RECORD SET:

-- ==== Sys2Proof/Machine/State.lean ====
section
/-!
DEFINITION. The state of the device: every piece of state that the spec gives the machine, as plain data, with its value
right after reset. Large arrays are finite maps (Maps.lean) whose unlisted entries read as the reset value.
-/

namespace Sys2Proof.Machine

open Sys2Proof

/-! ### Ordering state of the memory agents (spec/03_ordering.md R53 to R67) -/

/-- A view: for each byte of device memory, the stamp of the earliest write that an agent may still read (R61). The key of a byte is its
address; what only the fence order gives stands under the address + 2^70 (R63), and what the agent knows of the open version of basket b
under the address + (b + 1) × 2^71 (R66). Log 14 (DEDUCED). -/
abbrev View := Tab Nat

/-- A memory agent of R53, where its position matters (R57). -/
inductive Agent where
  | weave (shop : Nat) | courier (die : Nat) | host | steward | reeve (die : Nat) | scrivener | peer (hops : Nat)
  deriving DecidableEq, Repr

/-- What a release operation publishes: who released, at which scope level, and everything that happens before it (R59). -/
structure Msg where
  agent : Agent
  scope : Nat
  view  : View
  deriving DecidableEq, Repr

/-- One write in the coherence order of a 128-byte line (R61): its place in the order, its bytes, what it publishes. -/
structure WriteEv where
  stamp : Nat
  byte  : Nat
  data  : List Byte
  msgs  : List Msg
  /-- global time at which it was performed (R432) -/
  time  : Nat := 0
  /-- for a write that a commit entered: its stamp in the version, and the basket of the version (R66) -/
  vstamp : Nat := 0
  vbasket : Nat := 0
  deriving DecidableEq, Repr

/-- The writes of a line that earlier views may still read, oldest first, and what its bytes held before them. -/
structure LineCo where
  before : Tab Byte := []
  evs    : List WriteEv := []
  deriving DecidableEq, Repr

/-- What one strand of a weave knows (R56, R59, R60). Log 14 (DEDUCED). -/
structure Sync where
  view : View := []
  /-- release fences the strand has executed: sources of edges through later writes -/
  rel  : List Msg := []
  /-- what the writes the strand has read publish: edges that a later acquire fence completes -/
  seen : List Msg := []
  deriving DecidableEq, Repr

/-- An acq_rel fence in the fence order S (R63): the writes that happen before it or that reads before it have read. -/
structure FenceRec where
  agent : Agent
  scope : Nat
  view  : View
  deriving DecidableEq, Repr

/-- Where an access that is parked has its bytes: the far grains, the lease slots, and, once such a slot has been lost or its lease revoked, the KIND
with which the access becomes unresolved (R315, R316, R163); 0 before. -/
abbrev Parked := List (Nat × Nat × Nat)
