/-- A w-bit value from its bits. -/
def fromBits (w : Nat) (b : Nat → Bool) : Nat := (List.range w).foldl (fun r i => r + if b i then 2 ^ i else 0) 0

/-- The field operation of R245. -/
def bfe (t a b : Nat) : Nat :=
  let p := b % 256
  let n := b / 256 % 256
  if n = 0 ∨ 32 ≤ p then 0
  else
    let n := min n (32 - p)
    let x := a / 2 ^ p % 2 ^ n
    if t = 0 then narrow 32 (signedOf n x) else x

/-- The field insertion of R245. -/
def bfi (a b c : Nat) : Nat :=
  let p := b % 256
  let n := b / 256 % 256
  if n = 0 ∨ 32 ≤ p then c
  else
    let n := min n (32 - p)
    fromBits 32 (fun i => if p ≤ i ∧ i < p + n then a.testBit (i - p) else c.testBit i)

/-! ### Element-wise instructions (R242 to R245) -/

/-- VMOV: a, bits unchanged (R242). -/
def execVmov (f : RRR) (s : State) : Host.Outcome State Fault Refusal :=
  vecRRR f { nsrc := 1, types := [0, 1, 2, 3] } (decide (modOPX f.mod = 0))
    (fun _ _ a _ _ => ires a) s

/-- VADD: a + b (R242). -/
def execVadd (f : RRR) (s : State) : Host.Outcome State Fault Refusal :=
  vecRRR f { nsrc := 2, types := [0, 1, 2, 3, 4, 5, 6, 7], rounds := true } (decide (modOPX f.mod = 0))
    (fun t rm a b _ => addType t rm a b) s

/-- VSUB: a − b (R242). -/
def execVsub (f : RRR) (s : State) : Host.Outcome State Fault Refusal :=
  vecRRR f { nsrc := 2, types := [0, 1, 2, 3, 4, 5, 6, 7], rounds := true } (decide (modOPX f.mod = 0))
    (fun t rm a b _ => subType t rm a b) s

/-- VADDS: a + b clamped (R242). -/
def execVadds (f : RRR) (s : State) : Host.Outcome State Fault Refusal :=
  vecRRR f { nsrc := 2, types := [0, 1, 13, 14] } (decide (modOPX f.mod = 0))
    (fun t _ a b _ => addsType t a b) s

/-- VSUBS: a − b clamped (R242). -/
def execVsubs (f : RRR) (s : State) : Host.Outcome State Fault Refusal :=
  vecRRR f { nsrc := 2, types := [0, 1, 13, 14] } (decide (modOPX f.mod = 0))
    (fun t _ a b _ => subsType t a b) s

/-- VMUL: a × b (R242). -/
def execVmul (f : RRR) (s : State) : Host.Outcome State Fault Refusal :=
  vecRRR f { nsrc := 2, types := [0, 1, 2, 3, 4, 5, 6, 7], rounds := true } (decide (modOPX f.mod = 0))
    (fun t rm a b _ => mulType t rm a b) s

/-- VMULH: the high half of the product (R242). -/
def execVmulh (f : RRR) (s : State) : Host.Outcome State Fault Refusal :=
  vecRRR f { nsrc := 2, types := [0, 1, 2, 3] } (decide (modOPX f.mod = 0))
    (fun t _ a b _ => ires (mulhW (isSigned t) (typeBits t) a b)) s

/-- VMULW: the 64-bit product (R242). -/
def execVmulw (f : RRR) (s : State) : Host.Outcome State Fault Refusal :=
  vecRRR f { nsrc := 2, types := [0, 1], pair := true } (decide (modOPX f.mod = 0))
    (fun t _ a b _ => ires (narrow 64 (ival t a * ival t b))) s
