/-- A GSELECT fails (R383, R385). -/
def selFail (s : State) (id : Nat) (x : Select) (wv : Weave) (b : CopyBad) (count : Nat) (view : View) : State :=
  let s1 := selFault s wv b
  if b.status = 3 && versioned s wv && !(versionOf s wv).isEmpty then taskTrap s1 wv.ids.basket 3 b.slot b.va b.kind
  else selFinish s1 id x wv b.status b.va count 0 0 view

/-- Write output entries of a GSELECT in order, at most n: until one fails, parks or waits for a version (R383, R385). -/
def selWrites : Nat → State → Nat → Nat → Select → Weave → SelOut → State
  | 0, s, _, id, x, _, o => { s with selects := put s.selects id { x with out := some o } }
  | n + 1, s, w, id, x, wv, o =>
    let keep (s : State) (p : Option (Stall × Parked)) : State :=
      if (look s.selects id).isSome then { s with selects := put s.selects id { x with out := some o, parked := p } } else s
    match o.entries[o.next]? with
    | none => if resultRoom s w wv 3 x.events.cmask then selFinish (keep s none) id x wv 0 0 o.next o.kth o.ties o.view else keep s none
    | some bs =>
      let va := (dWord2 x.desc 2 + selBytes x.desc * o.next) % 2 ^ 64
      if selCtl x.desc 1 1 = 1 then
        selWrites n (spStore s wv.ids.basket va bs []) w id x wv { o with
          next := o.next + 1, view := wroteAccess o.view s.stamp (spPas wv.ids.basket va bs.length) }
      else
        match selAccess s x wv .write va (selBytes x.desc) (o.next % 32) with
        | .park y z => keep s (some (y, z))
        | .bad b => if resultRoom s w wv 3 x.events.cmask then selFail (keep s none) id x wv b o.next o.view else keep s none
        | .ok (pas, slots) =>
          if versioned s wv then
            match joinVersion s x.events.op wv { pa := pas.headD 0, slot := slots.headD 0, data := bs } with
            | .wait s1 => keep s1 (some (.versionQuota, []))
            | .ok s1 =>
              if (look s1.selects id).isNone then s1
              else selWrites n (askLines s1 wv.ids.tenancy pas) w id { x with parked := none } wv { o with next := o.next + 1, view := wroteVersion o.view wv.ids.basket (s1.stamp - 1) pas }
          else
            selWrites n (askLines (lotWrite s wv.ids.lot pas bs []) wv.ids.tenancy pas) w id { x with parked := none } wv { o with next := o.next + 1, view := wroteAccess o.view s.stamp pas }

/-- The keys of a GSELECT as they are read: their values, the view that the reads leave (R381, R382). -/
def selRead (s : State) (wv : Weave) (view : View) (keys : List (List Nat × List Nat)) : List Nat × View :=
  (keys.zip (List.range keys.length)).foldl (fun (a : List Nat × View) k =>
    let r := readMem s view (versionOf s wv) true (4 * k.2) k.1.1
    (a.1 ++ [natOfBytes r.data], joinView a.2 r.view)) ([], view)

/-- GSELECT_COMPLETE of selection a (R381 to R385): the shop's oldest; it waits while a key parks, and otherwise reads every key, writes
its entries, or the next v of them if v is not 0, and completes. One that has begun its output goes on while its gang is collected. -/
def execGselectComplete (s : State) : Host.Outcome State Fault Refusal :=
  let id := s.ev.a
  match look s.selects id with
  | none => .next s
  | some x =>
    match weaveOf s x.w, look s.ops x.events.op with
    | some wv, some o =>
      let here := match basketOf s wv with | some B => B.resident | none => false
      let older := s.selects.any (fun p => decide (p.1 < id ∧ p.2.shop = x.shop) &&
        (match weaveOf s p.2.w with | some v => engineOn s v | none => false))
      let n := if s.ev.v = 0 then dWord x.desc 5 + 1 else s.ev.v.toNat
      match x.out with
      | some out => .next (if here then selWrites n s x.w id x wv out else s)
      | none =>
        if older || !(engineOn s wv) || !(engineMay s x.events.op o) || !(resultRoom s x.w wv 3 x.events.cmask) then .next s
        else
          let d := x.desc
          let view := joinView x.view (opView s o)
          match selKeys s x wv with
          | .park y z => .next { s with selects := put s.selects id { x with parked := some (y, z) } }
          | .bad b => .next (selFail s id x wv b 0 view)
          | .ok keys =>
            if keys.any (fun k => k.1.any (poisoned s wv.ids.tenancy)) then .next (taskTrap s wv.ids.basket 1 0 (dWord2 d 0) 0)
            else
              let rd := selRead s wv view keys
              let res := selectKeys (selCtl d 4 2) (dWord d 5) (decide (selCtl d 6 1 = 1)) (decide (selCtl d 7 1 = 1)) rd.1
              let entries := res.1.map (fun i => bytesOf 4 i ++ (if selBytes d = 8 then bytesOf 4 (rd.1.getD i 0) else []))
              .next (selWrites n (askLines s wv.ids.tenancy (keys.flatMap (fun k => k.1))) x.w id { x with parked := none } wv { entries := entries, kth := res.2.1, ties := res.2.2, view := rd.2 })
    | _, _ => .next s

end Sys2Proof.Machine
end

REQUIREMENT: Copy every line of the material above in which the word "release" appears.

COMPLETED EXERCISE:
/-- What a release operation publishes: who released, at which scope level, and everything that happens before it (R59). -/
  /-- release fences the strand has executed: sources of edges through later writes -/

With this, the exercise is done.